What is one thing you hope others learn from your work? I’m convinced that transparency is an integral part of positive change within the fashion industry. To truly understand a brand’s footprint, we need to look at how, where, and above all by whom each product is pieced together. It might sound obvious, but supply chains in fashion (and other sectors) are surprisingly opaque. Transparency isn’t always the easy option, but it’s needed to do business sustainably. That’s why we have just started to measure the environmental footprint of selected styles to make informed sourcing decisions to lower our impact even further.How do you stay optimistic and persistent in the fight against climate change? I think that we are responsible for what and how we consume. The more we look out for one another and share our vision in supporting fair working conditions and environmentally friendly manufacturing processes, the faster we will make a difference in this world. Tell us about a recent change you’ve made to be more sustainable day-to-day?

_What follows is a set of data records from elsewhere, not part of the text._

-- ==== Sys2Proof/Machine/State.lean ====
section
/-! DEFINITION. The state of the module as plain data (INVENTORY.md, '## State'), its reset (R49, R266), the outcomes of a step
and the schedule that says which agent moves next (log 4). -/

namespace Sys2Proof.Machine

/-- Why the machine stops. -/
inductive Fault where
  /-- Raised by `step` when the power of the module has been cut (R108, R109) and no cold reset comes: nothing runs. Safe: the hardware is off. -/
  | poweredOff
  deriving DecidableEq, Repr

/-- Why a step has no meaning. -/
inductive Refusal where
  /-- Raised by an arm of `exec` whose instruction has no meaning yet. Safe: nothing is claimed of it. -/
  | notModelled (mnemonic : String)
  deriving DecidableEq, Repr

/-! ### Strands -/

/-- The run status of a strand (R68). -/
inductive Run where
  | idle | ready | waiting | stopped
  deriving DecidableEq, Repr

/-- Why a strand that would be READY is not (R68, R259, R264, R283, R286). -/
inductive Hold where
  /-- a TLB miss of this tag and 64 KiB page (R161) -/
  | walk (tag : Atag) (page : Nat)
  /-- a Carter channel whose queue of starts is full (R166) -/
  | carter (c : BitVec 3)
  /-- an RSEND two epochs ahead of its node (R283) -/
  | rsend (tree : BitVec 6)
  /-- an RRECV whose result has not arrived (R283) -/
  | rrecv (tree : BitVec 6)
  /-- TASKEND waiting for the strands its task started (R286) -/
  | taskend
  /-- a cause handed to the firmware (R204) -/
  | firmware
  /-- a cause whose team is being killed (R206, R215) -/
  | killed
  /-- gated by CLOSE (R216) -/
  | closed
  /-- held until the strand's accesses to other modules are acknowledged (R173, R176, R177) -/
  | sent
  /-- a trap whose frame waits for the responses of requests already sent (R209) -/
  | response
  /-- a strand of a team that has not been started (R67) -/
  | start
  deriving DecidableEq, Repr

/-- What a WAITING strand waits for (R79). -/
inductive WaitOn where
  | bar (scope : BitVec 3) (epoch : Nat) (own : Nat)
  | lock (key : Nat)
  | queue (port : Nat)
  | counter (key : Nat) (target : Word)
  | cwait (num : Nat)
  deriving DecidableEq, Repr

/-- A waiting instruction: what it waits on, its word and operands for a WAIT entry (R209), and what it does when satisfied. -/
structure Wait where
  on : WaitOn
  dst : Reg := 0
  pc : Word := 0
  insn : Word32 := 0
  opa : Word := 0
  opb : Word := 0
  /-- the wait has met its condition and completes at its event -/
  met : Option Word := none
  /-- a watch hit of its first access (R164) -/
  watch : Option Word := none
  deriving DecidableEq, Repr

/-- A replay entry (R209). -/
structure Entry where
  pc : Word := 0
  insn : Word32 := 0
  st : BitVec 3 := 0
  opa : Word := 0
  opb : Word := 0
  /-- its token has been charged (R104): it has issued before and was held -/
  paid : Bool := false
  deriving DecidableEq, Repr

/-- An async cause, or one handed to the firmware or the debugger (R204, R212). -/
structure Cause where
  code : Byte := 0
  tval : Word := 0
  tseq : Nat := 0
  asite : Word := 0
  deriving DecidableEq, Repr

/-- A byte of a strand's snapshot (R173): the value bound at the home, whether a load or fetch of this phase has returned it, and
the strand's own latest store since its last acquire. -/
structure Snap where
  mem : Option Byte := none
  read : Bool := false
  own : Option Byte := none
  /-- value that a fetch has bound while the strand's own store was hidden from it -/
  fet : Option Byte := none
  deriving DecidableEq, Repr

/-- A store issued and not yet performed (R174). -/
structure Pending where
  key : Nat := 0
  bytes : List Byte := []
  /-- sent to another module over C3 and not acknowledged (R157) -/
  sent : Bool := false
  /-- a PHASE.ACQ has followed it: the strand's fetches see it (R173) -/
  acq : Bool := false
  deriving DecidableEq, Repr

/-- A store that its strand has released at a scope below MODULE and that is not yet performed (R172). -/
structure Part where
  strand : Nat := 0
  scope : Nat := 0
  key : Nat := 0
  bytes : List Byte := []
  /-- a PHASE.ACQ of its strand has followed it (R173) -/
  acq : Bool := false
  deriving DecidableEq, Repr

/-- A load or atomic sent to another module (R26, R157, R209): its entry with captured operands, its home, and whether it has an
effect there, orders later instructions, or has its response. -/
structure Req where
  entry : Entry := {}
  key : Nat := 0
  bytes : Nat := 8
  effect : Bool := false
  sync : Bool := false
  answered : Bool := false
  /-- its home has refused it (R158) -/
  denied : Bool := false
  /-- the strand no longer awaits it: it stands as a REISSUE entry of a frame -/
  gone : Bool := false
  /-- the value that a COMPLETE entry of the frame being formed holds -/
  val : Option Word := none
  /-- operand b of the WAIT entry that it leaves instead: it found at its home that it must wait (R209) -/
  waits : Option Word := none
  deriving DecidableEq, Repr

/-- A sync trap whose frame waits for responses (R209): the cause, the pcs, the entries behind the requests, and where it goes. -/
structure Due where
  cause : Cause := {}
  tpc : Word := 0
  rpc : Word := 0
  ents : List Entry := []
  knot : List Word := []
  /-- 0 the team, 1 the firmware, 2 the debugger, 3 CLOSE -/
  dest : Nat := 0
  deriving DecidableEq, Repr

/-- The task a strand 0 runs (R72, R73): its index, attempt, whether it is committed, and the rest of its chunk. -/
structure Task where
  index : Nat := 0
  attempt : Nat := 0
  committed : Bool := false
  rest : Nat := 0
  deriving DecidableEq, Repr

/-- The special registers of a strand (R207, R266). -/
structure Spr where
  tvec : Word := 0
  tframe : Word := 0
  tcause : Word := 0
  tval : Word := 0
  tpc : Word := 0
  tseq : Word := 0
  knotrec : Word := 0
  inh : Bool := false
  svm : Bool := false
  tfe : Bool := false
  ss : Bool := false
  dba : Bool := false
  prio : BitVec 3 := 0
  eprio : BitVec 3 := 0
  replayn : Word32 := 0
  deriving DecidableEq, Repr

/-- What a strand sees of memory and what it has not yet made visible (R73, R173, R174). -/
structure View where
  snap : Assoc Snap := {}
  stores : List Pending := []
  /-- the schedule delays this strand's stores (log 4) -/
  defer : Bool := false
  deriving DecidableEq, Repr

/-- The traps of a strand: pending async causes, the re-injection queue, the frame's hardware copy, what the firmware holds. -/
structure Traps where
  pend : List Cause := []
  /-- the last frame write faulted: delivery waits for an MTS to TFRAME or a TLBINV (R212) -/
  blocked : Bool := false
  /-- replay entries still to be re-injected (R210) -/
  replay : List Entry := []
  /-- the strand goes IDLE after them: the frame's RPC was 0 (R210) -/
  idleAfter : Bool := false
  /-- the instruction at the pc has been charged: it is one that leaves no entry, and it was held (R104, R259) -/
  paid : Bool := false
  /-- address of the RTE that re-injects them -/
  rtePc : Word := 0
  /-- the 80 words of the frame as last written (R208, R225) -/
  frame : List Word := []
  /-- a cause with the firmware or the debugger, with the pc it names -/
  fw : Option (Cause × Word) := none
  /-- a STEP is due before the handler's first instruction (R221) -/
  stepDue : Bool := false
  /-- a watch hit of the frame's own write, raised before the next instruction (R164) -/
  watchDue : Option Word := none
  /-- DSTOP has asked for the strand: it stops at its next instruction boundary (R224) -/
  stopDue : Bool := false
  /-- a trap raised and not yet delivered -/
  due : Option Due := none
  deriving DecidableEq, Repr

structure Strand where
  regs : Vector Word 32 := Vector.replicate 32 0
  pc : Word := 0
  run : Run := .idle
  hold : Option Hold := none
  /-- 64 KiB page whose walk ended in PAGE_FAULT for the access that waits for it (R161) -/
  walkBad : Option Nat := none
  wait : Option Wait := none
  spr : Spr := {}
  traps : Traps := {}
  view : View := {}
  /-- requests sent to other modules and not finished, in program order -/
  sent : List Req := []
  /-- entries of the command log by number mod 1024 (R211, R226) -/
  cmdlog : Assoc (Nat × Word) := {}
  /-- the last 16 register writes, newest first (R214) -/
  oplog : List (Reg × Word) := []
  /-- registers with bad parity: true when the replayed read fails again (R214) -/
  badpar : List (Reg × Bool) := []
  /-- C0 messages sent and not acknowledged (R22) -/
  c0 : Nat := 0
  /-- next epoch per reduction tree (R283) -/
  epochs : Assoc Nat := {}
  task : Option Task := none
  /-- the strand belongs to the task of its region's strand 0 (R285) -/
  inTask : Bool := false
  /-- lines of the task write buffer: address of the line, bytes and mask (R73), kept with strand 0 -/
  wbuf : List (Nat × List (Option Byte)) := []
  /-- the strand that stored each byte of the buffer, by home key -/
  wown : Assoc Nat := {}
  /-- has executed TEAMEND (R69) -/
  ended : Bool := false
  /-- gives up its next issue turn (R68, R291) -/
  yielded : Bool := false
  deriving DecidableEq, Repr

/-! ### Regions -/

/-- A command in a queue (R124): its number, word, the strand and pc that issued it, and whether it has begun. -/
structure QCmd where
  num : Nat := 0
  word : BitVec 128 := 0
  strand : StrandNo := 0
  begun : Bool := false
  /-- it is a load that executes: begun and not complete (R227) -/
  loading : Bool := false
  deriving DecidableEq, Repr

/-- An access pattern (R297). -/
structure Pattern where
  base : Word := 0
  counts : List Nat := []
  strides : List Word32 := []
  lsel : Nat := 0
  deriving DecidableEq, Repr

/-- A parked engine unit: the fault entry's words 0 and 1 (R162), the number and id it names, and the access to reissue. -/
structure Park where
  va : Word := 0
  cause : Byte := 0
  kind : BitVec 2 := 0
  num : Nat := 0
  /-- the malformed bit and the level of its fault entry (R162) -/
  mal : Bool := false
  lvl : Nat := 0
  deriving DecidableEq, Repr

/-- A FEED or DRAIN running on a port (R299, R300). -/
structure Running where
  num : Nat := 0
  drain : Bool := false
  /-- tokens left; none: until the pattern wraps or an END comes -/
  left : Option Nat := none
  off : Word := 0
  sc : Bool := false
  e : Bool := false
  gs : Bool := false
  deriving DecidableEq, Repr

/-- A stream port (R123, R297, R298). -/
structure Port where
  pat : Option Pattern := none
  pos : List Nat := []
  wrap : Bool := false
  eos : Bool := true
  run : Option Running := none
  park : Option Park := none
  /-- place in the record being emitted or taken -/
  place : Nat := 0
  /-- tokens of the record being emitted by PORTWR or FEED -/
  part : List (Line × BitVec 24) := []
  lastNum : Nat := 0
  deriving DecidableEq, Repr

/-- A section of a context (R121, R122). -/
structure Sect where
  armed : Bool := false
  count : Nat := 0
  /-- number of the ARM that armed it, 0 when the image did -/
  num : Nat := 0
  /-- number of the latest ARM ever, for TSEQ (R211) -/
  last : Nat := 0
  done : Bool := false
  /-- the ARM is pending retirement -/
  waits : Bool := false
  deriving DecidableEq, Repr

/-- A phase record in clocks (R227): the words 0–7, with the clocks it is computed from. -/
structure Phase where
  seq : Nat := 0
  load : Nat := 0
  start : Nat := 0
  firstFire : Option Nat := none
  lastDone : Option Nat := none
  stop : Option Nat := none
  fires : Nat := 0
  draw : Nat := 0
  deriving DecidableEq, Repr

/-- A queued Carter start (R166): start word, number, strand. -/
structure CStart where
  word : Word := 0
  num : Nat := 0
  strand : StrandNo := 0
  deriving DecidableEq, Repr

/-- A copy in progress (R169): its start, the template read when it left the queue, lines written and acknowledged. -/
structure Copy where
  start : CStart := {}
  tmpl : List Word := []
  /-- destination bytes issued -/
  issued : Nat := 0
  /-- lines of other modules not yet acknowledged, in pattern order: the destination byte each begins at -/
  flying : List Nat := []
  gen : Nat := 0
  susp : Bool := false
  /-- its completion add is on its way to another module, or was refused there (R25, R158) -/
  adding : Bool := false
  denied : Bool := false
  park : Option Park := none
  /-- lines that their home has refused (R158), and the one that RESUME sends again -/
  refused : List Nat := []
  again : Option Nat := none
  /-- a watch hit of the destination, posted once the one of the source is resumed (R164) -/
  more : Option Word := none
  deriving DecidableEq, Repr

/-- A Carter channel of a region (R165–R170). -/
structure Carter where
  queue : List CStart := []
  cur : Option Copy := none
  /-- lines of copies that have ended and are not acknowledged: copy generation and destination byte (R20) -/
  old : List (Nat × Nat) := []
  lost : Nat := 0
  gen : Nat := 0
  lfsr : Word32 := 1
  deriving DecidableEq, Repr

/-- A barrier's current epoch (R273). -/
structure Barrier where
  epoch : Nat := 0
  arrived : Nat := 0
  n : Option Nat := none
  /-- member counts of the epochs released, the latest first -/
  ns : List Nat := []
  deriving DecidableEq, Repr

/-- Commands and numbers of a region (R124, R268). -/
structure Cmds where
  seq : Nat := 1
  /-- numbers given and not yet retired -/
  live : List Nat := []
  queues : Assoc (List QCmd) := {}
  /-- commands that began at acceptance and have not retired (R314) -/
  atOnce : List QCmd := []
  deriving DecidableEq, Repr

/-- The draw pool of a region (R102, R103). -/
structure Pool where
  tokens : Int := 0
  grant : Nat := 0
  drawn : Bool := false
  /-- an over-grant firing has left it negative, and it has not been positive since (R102) -/
  debt : Bool := false
  /-- the tile that drew last -/
  last : Nat := 255
  curb : Nat := 6000000
  deriving DecidableEq, Repr

structure Region where
  cmds : Cmds := {}
  ports : Assoc Port := {}
  /-- sections by context·16 + section -/
  sects : Assoc Sect := {}
  /-- SECTION_DONE markers in the control queue (R122) -/
  ctrlq : List Line := []
  phases : Assoc (List Phase) := {}
  /-- counter block by offset (R228) -/
  ctrs : Assoc Nat := {}
  pool : Pool := {}
  carters : Assoc Carter := {}
  barrier : Barrier := {}
  /-- GAITFLOOR.PROG (R95) -/
  prog : BitVec 2 := 1
  /-- coupling interval 2^n (R150), and the clock of START -/
  civ : Nat := 8
  /-- contexts that a START of the whole region has set STARTED on tiles that hold none (R131) -/
  started : List Nat := []
  startClock : Nat := 0
  /-- clock of the last Reins tick -/
  tick : Nat := 0
  up : Bool := false
  /-- LRMAP field (R269) -/
  lr : BitVec 2 := 0
  /-- held out of placement by a thermal warn (R108) -/
  hot : Bool := false
  /-- strand that issued last, and the clock of that issue (R68) -/
  turn : StrandNo := 3
  issued : Option Nat := none
  deriving DecidableEq, Repr
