-- ==== Sys2Proof/Machine/Ops.lean ====
section
/-! DEFINITION. Named operations over the state: accessors, registers, energy (R104, R107), translation (R154–R158), watches
(R164), what a strand sees of memory (R171–R178), taking an exception (R205, R206, R208) and returning from one (R210). -/

namespace Sys2Proof.Machine

/-! ### Accessors -/

/-- Index of a strand: region·4 + strand (R77). -/
def sid (r : RegionId) (t : StrandNo) : Nat := r.toNat * 4 + t.toNat

def getStrand (s : State) (i : Nat) : Strand := s.strands.getD i {}
def setStrand (s : State) (i : Nat) (x : Strand) : State := { s with strands := s.strands.put i x }
def updStrand (s : State) (i : Nat) (f : Strand → Strand) : State := setStrand s i (f (getStrand s i))

def getRegion (s : State) (r : Nat) : Region := s.regions.getD r {}
def setRegion (s : State) (r : Nat) (x : Region) : State := { s with regions := s.regions.put r x }
def updRegion (s : State) (r : Nat) (f : Region → Region) : State := setRegion s r (f (getRegion s r))

def getTile (s : State) (r tile : Nat) : Tile := s.tiles.getD (r * 256 + tile) {}
def setTile (s : State) (r tile : Nat) (x : Tile) : State := { s with tiles := s.tiles.put (r * 256 + tile) x }
def updTile (s : State) (r tile : Nat) (f : Tile → Tile) : State := setTile s r tile (f (getTile s r tile))

def getTeam (s : State) (id : Nat) : Team := s.teams.getD id {}
def setTeam (s : State) (id : Nat) (x : Team) : State := { s with teams := s.teams.put id x }
def updTeam (s : State) (id : Nat) (f : Team → Team) : State := if (s.teams.find? id).isSome then setTeam s id (f (getTeam s id)) else s

def getDie (s : State) (d : Nat) : Die := s.power.dies.getD d {}
def updDie (s : State) (d : Nat) (f : Die → Die) : State :=
  { s with power := { s.power with dies := s.power.dies.put d (f (getDie s d)) } }

def getChan (s : State) (c : Nat) : Chan := s.chans.getD c {}
def setChan (s : State) (c : Nat) (x : Chan) : State := { s with chans := s.chans.put c x }

def getIPort (s : State) (p : Nat) : IPort := s.host.ports.getD p {}
def setIPort (s : State) (p : Nat) (x : IPort) : State := { s with host := { s.host with ports := s.host.ports.put p x } }

/-- Send something outside the module. -/
def emit (s : State) (o : Out) : State := { s with host := { s.host with out := s.host.out ++ [o] } }

def sat64 (n : Nat) : Nat := min n (2 ^ 64 - 1)

/-- Count at an offset of the region counter block (R228). -/
def bump (s : State) (r off n : Nat) : State :=
  updRegion s r (fun g => { g with ctrs := g.ctrs.put off (sat64 (g.ctrs.getD off 0 + n)) })

/-- Whether a team holds a region (R59): from LOADING until its regions are freed. -/
def Team.holds (t : Team) (r : Nat) : Bool :=
  (match t.state with
    | .loading | .running | .saving | .retiring | .killed => true
    | _ => false) &&
  decide (t.x ≤ r % 16) && decide (r % 16 < t.x + t.w) && decide (t.y ≤ r / 16) && decide (r / 16 < t.y + t.h)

My own behavior of consumption played a big role in starting my own business. I still wear a tweed blazer of my great-grandmother or a vintage trench coat, which I was able to buy years ago at a flea market in New York. I just recently got an oversized denim shirt from my mum, that she was wearing when she was my age. I love that and wear these styles with pride and they never get old. With IVY OAK we want to offer exactly those go-to pieces that become classics in the wardrobes of our customers and which in the best case are passed onto the next generation.
Do you have a pro-tip extending the life cycle of your wardrobe? Buy less and wear what you own more often. It seems boring at first, but you can try new combinations or have a piece altered to change its style. There are many options and every piece in your closet deserves attention. Do you have a philosophy you live by?
Think differently, act differently.In the end, it all comes down to us and how we use our individual and combined power to create positive changeWhat’s a quick change people could make in terms of being more sustainable
Choose more wisely and give old clothes a second life. Once you are over that amazing dress or perfect shirt, do not leave it hanging unnoticed in your closet for the next few years or worse throw it away. Look out for local clothing swaps and pass it on for someone new to fall in love with it.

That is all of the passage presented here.